For each table, two conditions are used to determine which operation(s) to apply. If the number of obsolete tuples since the last VACUUM exceeds the "vacuum threshold", the table is vacuumed. The vacuum threshold is defined as:
vacuum threshold = vacuum base threshold + vacuum scale factor * number of tuples
where the vacuum base threshold is autovacuum_vacuum_threshold, the vacuum scale factor is autovacuum_vacuum_scale_factor, and the number of tuples is pg_class.reltuples. The number of obsolete tuples is obtained from the statistics collector; it is a semi-accurate count updated by each UPDATE and DELETE operation. (It is only semi-accurate because some information may be lost under heavy load.) For analyze, a similar condition is used: the threshold, defined as
analyze threshold = analyze base threshold + analyze scale factor * number of tuples
is compared to the total number of tuples inserted, updated, or deleted since the last ANALYZE.
The default thresholds and scale factors are taken from postgresql.conf, but it is possible to override them on a table-by-table basis by making entries in the system catalog
. If a pg_autovacuum row exists for a particular table, the settings it specifies are applied; otherwise the global settings are used. See Section 17.9 for more details on the global settings.
Besides the base threshold values and scale factors, there are three more parameters that can be set for each table in pg_autovacuum.
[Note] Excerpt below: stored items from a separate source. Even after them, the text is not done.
theorem flagsOf_pinned (q : QueueEntry) (pin : Bool) : (BitVec.ofNat 8 (flagsOf q + atB pin 2)).getLsbD 2 = pin := by
  unfold flagsOf
  generalize q.loss = a, q.corrupt = b, q.cls = c, q.snap = d, q.record = e, (q.host == some .b) = f, q.host.isSome = g
  cases a <;> cases b <;> cases c <;> cases d <;> cases e <;> cases f <;> cases g <;> cases pin <;> rfl

theorem pinned_append {l : List JournalEntry} {e : JournalEntry} {n : Nat} (hl : (l.filter JournalEntry.pinned).length ≤ n) (hn : n ≤ 64)
    (he : e.pinned = true → n < 64) : ((l ++ [e]).filter JournalEntry.pinned).length ≤ 64 := by
  rw [List.filter_append, List.length_append]
  cases hp : e.pinned with
  | true =>
    have := he hp
    simp [hp]
    omega
  | false =>
    simp [hp]
    omega

theorem keepsSound_writeEntry (a0 : QueueEntry) (s : State) : KeepsSound s (writeEntry a0 s) := by
  have hm := keepsSound_makeRoom s
  unfold writeEntry
  dsimp only
  refine KeepsSound.trans ?_ (keepsSound_ite (keepsSound_occur _ _ _) KeepsSound.refl)
  refine ⟨fun h => hm.1 h, fun h => ?_⟩
  have b := hm.2 h
  have hr := makeRoom_bounded h.2.1
  refine ⟨b.1, ⟨?_, ?_⟩, b.2.2.1, b.2.2.2.1, b.2.2.2.2⟩
  · dsimp only
    rw [List.length_append]
    exact hr.1
  · refine pinned_append hr.2 h.2.1.2 fun hp => ?_
    unfold JournalEntry.pinned at hp
    dsimp only at hp
    rw [flagsOf_pinned] at hp
    simp only [Bool.and_eq_true, decide_eq_true_eq] at hp
    exact hp.2

theorem keepsSound_journalWrite (s : State) : KeepsSound s (journalWrite s) := by
  unfold journalWrite
  split
  · exact KeepsSound.refl
  · rename_i q rest hq
    split
    · refine KeepsSound.trans (keepsSound_set_ev _ _ (fun h => ?_)) (keepsSound_writeEntry _ _)
      rw [hq, List.length_cons] at h
      exact Nat.le_of_succ_le h
    · exact KeepsSound.refl

theorem mapList_pinned (f : Nat → JournalEntry → JournalEntry) (hf : ∀ i e, (f i e).pinned = true → e.pinned = true) (i : Nat) (l : List JournalEntry) :
    ((mapList f i l).filter JournalEntry.pinned).length ≤ (l.filter JournalEntry.pinned).length := by
  induction l generalizing i with
  | nil => exact Nat.le_refl _
  | cons e l ih =>
    have h := ih (i + 1)
    unfold mapList
    rw [List.filter_cons, List.filter_cons]
    split
    · rw [if_pos (hf i e ‹_›), List.length_cons, List.length_cons]
      exact Nat.succ_le_succ h
    · split
      · exact Nat.le_succ_of_le h
      · exact h

theorem keepsSound_markRing (a0 : Nat) (s : State) : KeepsSound s (markRing a0 s) := by
  unfold markRing
  refine keepsSound_set_jrn _ _ (fun h => ⟨by rw [mapList_length]; exact h.1, Nat.le_trans (mapList_pinned _ (fun i e he => ?_) _ _) h.2⟩)
  split at he
  · simpa [JournalEntry.pinned] using he
  · exact he

theorem keepsSound_ringError (a0 : ℕ) (s : State) : KeepsSound s (ringError a0 s) := by
  unfold ringError
  try dsimp only
  refine KeepsSound.trans ?_ (keepsSound_occur _ _ _)
  refine KeepsSound.trans ?_ (keepsSound_markRing _ _)
  exact keepsSound_of_within (within_countDbe _) (by decide)

theorem keepsSound_checkRing (a0 : ℕ) (a1 : Ecc) (s : State) : KeepsSound s (checkRing a0 a1 s) := by
  unfold checkRing
  try dsimp only
  split
  · exact KeepsSound.refl
  · exact keepsSound_of_within (within_ringFixed _) (by decide)
  · exact keepsSound_ringError _ _

theorem unpin_pinned (e : JournalEntry) : e.unpin.pinned = false := by
  simp [JournalEntry.unpin, JournalEntry.pinned]

theorem keepsSound_popEntry (a0 : HostId) (s : State) : KeepsSound s (popEntry a0 s) := by
  unfold popEntry
  have hm : ∀ (x : HostId) (f : HostRegs → HostRegs) (y : State), KeepsSound y (y.modHost x f) := fun x f y =>
    keepsSound_of_within (within_State_modHost y x f) (by decide)
  split
  · dsimp only
    refine keepsSound_ite (keepsSound_ite ((hm _ _ _).trans (hm _ _ _)) ?_) (hm _ _ _)
    refine ((hm _ _ _).trans (hm _ _ _)).trans (keepsSound_set_jrn _ _ (fun h => journalBounded_map h _ rfl fun e he => ?_))
    split at he
    · rw [unpin_pinned] at he
      cases he
    · exact he
  · exact hm _ _ _

theorem keepsSound_leaveWaitLong (a0 : Fin 8) (s : State) : KeepsSound s (leaveWaitLong a0 s) := by
  unfold leaveWaitLong
  try dsimp only
  refine keepsSound_ite ?_ ?_
  · refine KeepsSound.trans ?_ (keepsSound_occur _ _ _)
    exact keepsSound_of_within (within_set_draw _ _) (by decide)
  · exact KeepsSound.refl

/-- A burst is staged while a credit is free. -/
theorem keepsSound_stageBurst (a0 : XBurst) (s : State) (h : s.xm.bursts.length < 4) : KeepsSound s (stageBurst a0 s) := by
  have ha : ∀ l : List XBurst, (l.takeWhile isJournalBurst ++ a0 :: l.dropWhile isJournalBurst).length = l.length + 1 := fun l => by
    have := congrArg List.length (List.takeWhile_append_dropWhile (p := isJournalBurst) (l := l))
    simp only [List.length_append, List.length_cons] at *
    omega
  unfold stageBurst
  refine keepsSound_set_xm _ _ (fun x => x) (fun _ => ?_)
  dsimp only
  split
  · split
    · rw [List.length_append, ha, List.length_take, List.length_drop]
      omega
    · rw [ha]
      omega
  · simp only [List.length_append, List.length_cons, List.length_nil]
    omega

theorem keepsSound_nextBegins (s : State) : KeepsSound s (nextBegins s) := by
  unfold nextBegins
  try dsimp only
  exact keepsSound_set_xm _ _ (fun h => h) (fun h => h)

theorem keepsSound_xmPump (s : State) : KeepsSound s (xmPump s) := by
  unfold xmPump
  split
  · exact KeepsSound.refl
  · split
    · rename_i hd
      refine KeepsSound.trans (keepsSound_set_xm _ _ (fun h => h) (fun h => h)) (keepsSound_stageBurst _ _ ?_)
      simp only [prefetchDue, prefetchCredits, credits, Bool.and_eq_true] at hd
      have := of_decide_eq_true hd.1.2
      dsimp only
      omega
    · exact KeepsSound.refl

theorem keepsSound_journalHeadSearch (s : State) : KeepsSound s (journalHeadSearch s) := by
  unfold journalHeadSearch
  try dsimp only
  refine keepsSound_ite ?_ ?_
  · refine keepsSound_ite ?_ ?_
    · split
      · refine KeepsSound.trans ?_ (keepsSound_occur _ _ _)
        refine KeepsSound.trans ?_ (keepsSound_set_xm _ _ (fun h => h) (fun h => h))
        exact keepsSound_of_within (within_releaseLeave _ _) (by decide)
      · refine KeepsSound.trans ?_ (keepsSound_occur _ _ _)
        refine KeepsSound.trans ?_ (keepsSound_set_xm _ _ (fun h => eraseSector_wf h _) (fun h => h))
        exact keepsSound_of_within (within_releaseLeave _ _) (by decide)
    · exact keepsSound_of_within (within_xmAsk _ _) (by decide)
  · exact KeepsSound.refl

theorem keepsSound_checkEntries (a0 : List Nat) (a1 : List Ecc) (s : State) : KeepsSound s (checkEntries a0 a1 s) := by
  induction a0 generalizing a1 s with
  | nil => exact KeepsSound.refl
  | cons no nos ih =>
    cases a1 with
    | nil => exact KeepsSound.refl
    | cons e es => exact (keepsSound_checkRing _ _ _).trans (ih _ _)

theorem keepsSound_journalBurst (a0 : List Ecc) (s : State) : KeepsSound s (journalBurst a0 s) := by
  unfold journalBurst
  split
  · rename_i hd
    have hc : s.xm.bursts.length < 4 := by
      simp only [credits, Bool.and_eq_true] at hd
      exact of_decide_eq_true hd.1.2
    split
    · rename_i nos _ _ _
      dsimp only
      have hx : (checkEntries nos a0 s).xm = s.xm := within_checkEntries nos a0 s .xm (by decide)
      split
      · exact (keepsSound_checkEntries _ _ _).trans (keepsSound_stageBurst _ _ (by rw [hx]; exact hc))
      · exact keepsSound_checkEntries _ _ _
    · exact KeepsSound.trans (keepsSound_set_xm _ _ (fun h => h) (fun h => h)) (keepsSound_stageBurst _ _ hc)
    · exact keepsSound_stageBurst _ _ hc
    · exact KeepsSound.refl
  · exact keepsSound_of_within (within_xmAsk _ _) (by decide)

theorem keepsSound_recFreeze (a0 : ℕ) (a1 : Bool) (s : State) : KeepsSound s (recFreeze a0 a1 s) := by
  unfold recFreeze
  try dsimp only
  refine KeepsSound.trans ?_ (keepsSound_occur _ _ _)
  exact keepsSound_of_within (within_set_rcd _ _) (by decide)

theorem keepsSound_recorderFrame (s : State) : KeepsSound s (recorderFrame s) := by
  unfold recorderFrame
  try dsimp only
  refine keepsSound_ite ?_ ?_
  · exact KeepsSound.refl
  · split
    · exact keepsSound_of_within (within_set_free _ _) (by decide)
    · exact keepsSound_of_within (within_set_free_rcd _ _ _) (by decide)
    · refine keepsSound_ite ?_ ?_
      · refine keepsSound_ite ?_ ?_
        · exact keepsSound_of_within (within_set_free _ _) (by decide)
        · refine KeepsSound.trans ?_ (keepsSound_recFreeze _ _ _)
          exact keepsSound_of_within (within_set_free _ _) (by decide)
      · refine keepsSound_ite ?_ ?_
        · exact keepsSound_of_within (within_set_free_rcd _ _ _) (by decide)
        · refine KeepsSound.trans ?_ (keepsSound_recFreeze _ _ _)
          exact keepsSound_of_within (within_set_free_rcd _ _ _) (by decide)
    · refine keepsSound_ite ?_ ?_
      · exact keepsSound_of_within (within_set_free _ _) (by decide)
      · exact keepsSound_of_within (within_set_free_rcd _ _ _) (by decide)

theorem keepsSound_recError (s : State) : KeepsSound s (recError s) := by
  unfold recError
  try dsimp only
  split
  · refine KeepsSound.trans ?_ (keepsSound_recFreeze _ _ _)
    refine KeepsSound.trans ?_ (keepsSound_occur _ _ _)
    exact keepsSound_of_within (within_countDbe _) (by decide)
  · refine KeepsSound.trans ?_ (keepsSound_of_within (within_set_rcd _ _) (by decide))
    refine KeepsSound.trans ?_ (keepsSound_occur _ _ _)
    exact keepsSound_of_within (within_countDbe _) (by decide)
  · refine KeepsSound.trans ?_ (keepsSound_occur _ _ _)
    exact keepsSound_of_within (within_countDbe _) (by decide)

theorem keepsSound_recClear (s : State) (h : s.xm.bursts.length < 4) : KeepsSound s (recClear s) := by
  unfold recClear
  dsimp only
  split <;> exact KeepsSound.trans (keepsSound_of_within (within_set_rcd _ _) (by decide)) (keepsSound_stageBurst _ _ h)

theorem keepsSound_recorderBurst (a0 : Ecc) (s : State) : KeepsSound s (recorderBurst a0 s) := by
  unfold recorderBurst
  split
  · rename_i hd
    have hc : s.xm.bursts.length < 4 := by
      simp only [recorderCredits, spareCredits, credits, Bool.and_eq_true] at hd
      have := of_decide_eq_true hd.1.2
      omega
    dsimp only
    split
    · exact keepsSound_stageBurst _ _ hc
    · split
      · exact keepsSound_recClear _ hc
      · split
        · exact keepsSound_recError _
        · refine KeepsSound.trans ?_ (keepsSound_stageBurst _ _ ?_)
          · refine KeepsSound.trans ?_ (keepsSound_of_within (within_set_rcd _ _) (by decide))
            exact keepsSound_ite (keepsSound_of_within (within_recFixed _) (by decide)) KeepsSound.refl
          · dsimp only
            split
            · exact hc
            · exact hc
  · exact keepsSound_of_within (within_xmAsk _ _) (by decide)

theorem keepsSound_recDone (s : State) : KeepsSound s (recDone s) := by
  unfold recDone
  try dsimp only
  refine keepsSound_ite ?_ ?_
  · refine KeepsSound.trans ?_ (keepsSound_occur _ _ _)
    exact keepsSound_of_within (within_set_rcd _ _) (by decide)
  · refine KeepsSound.trans ?_ (keepsSound_occur _ _ _)
    exact keepsSound_of_within (within_set_rcd _ _) (by decide)

theorem keepsSound_recCtl (a0 : HostId) (a1 : Word) (s : State) : KeepsSound s (recCtl a0 a1 s) := by
  unfold recCtl
  try dsimp only
  split
  · refine keepsSound_ite ?_ ?_
    · exact keepsSound_of_within (within_set_rcd _ _) (by decide)
    · exact KeepsSound.refl
  · exact keepsSound_hostTrigger _
  · split
    · exact keepsSound_of_within (within_set_rcd _ _) (by decide)
    · refine keepsSound_ite ?_ ?_
      · exact KeepsSound.refl
      · exact keepsSound_of_within (within_set_rcd _ _) (by decide)
    · exact KeepsSound.refl
  · refine keepsSound_ite ?_ ?_
    · exact keepsSound_of_within (within_set_rcd _ _) (by decide)
    · exact KeepsSound.refl
  · exact keepsSound_of_within (within_refuse _ _) (by decide)

theorem keepsSound_burstEffect (a0 : XBurst) (s : State) : KeepsSound s (burstEffect a0 s) := by
  unfold burstEffect
  dsimp only
  refine KeepsSound.trans (keepsSound_of_within (within_releaseLeave (burstUser a0) s) (by decide)) ?_
  generalize releaseLeave (burstUser a0) s = s
  split
  · refine keepsSound_set_jrn_xm _ _ _ (fun h => journalBounded_map h _ rfl fun e he => ?_) (fun h => progBytes_wf h _ _ _) (fun h => h)
    split at he
    · exact absurd he (by rw [show ({ e.unpin with inXmem := true } : JournalEntry).pinned = e.unpin.pinned from rfl, unpin_pinned]; decide)
    · exact he
  · exact keepsSound_set_xm _ _ (fun h => eraseSector_wf h _) (fun h => h)
  · refine keepsSound_ite ?_ ?_
    · exact keepsSound_set_xm _ _ (fun h => progBytes_wf h _ _ _) (fun h => h)
    · exact keepsSound_set_xm _ _ (fun h => progBytes_wf h _ _ _) (fun h => h)
  · refine keepsSound_ite ?_ ?_
    · exact keepsSound_of_within (within_State_modHost _ _ _) (by decide)
    · exact KeepsSound.refl
  · refine keepsSound_ite ?_ ?_
    · refine keepsSound_ite ?_ ?_
      · refine KeepsSound.trans ?_ (keepsSound_recDone _)
        exact keepsSound_set_xm _ _ (fun h => progBytes_wf (progBytes_wf h _ _ _) _ _ _) (fun h => h)
      · exact keepsSound_set_xm _ _ (fun h => progBytes_wf (progBytes_wf h _ _ _) _ _ _) (fun h => h)
    · exact keepsSound_set_xm _ _ (fun h => progBytes_wf h _ _ _) (fun h => h)
  · exact keepsSound_set_xm _ _ (fun h => eraseSector_wf h _) (fun h => h)
  · exact keepsSound_set_xm _ _ (fun h => progBytes_wf h _ _ _) (fun h => h)
  · exact keepsSound_set_xm _ _ (fun h => eraseSector_wf h _) (fun h => h)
The first, pg_autovacuum.enabled, can be set to false to instruct the autovacuum daemon to skip that particular table entirely. In this case autovacuum will only touch the table when it vacuums the entire database to prevent transaction ID wraparound. The other two parameters, the vacuum cost delay (pg_autovacuum.vac_cost_delay) and the vacuum cost limit (pg_autovacuum.vac_cost_limit), are used to set table-specific values for the
Cost-Based Vacuum Delay
If any of the values in pg_autovacuum are set to a negative number, or if a row is not present at all in pg_autovacuum for any particular table, the corresponding values from postgresql.conf are used.
There is not currently any support for making pg_autovacuum entries, except by doing manual INSERTs into the catalog. This feature will be improved in future releases, and it is likely that the catalog definition will change.
The contents of the pg_autovacuum system catalog are currently not saved in database dumps created by the tools pg_dump and pg_dumpall. If you want to preserve them across a dump/reload cycle, make sure you dump the catalog manually.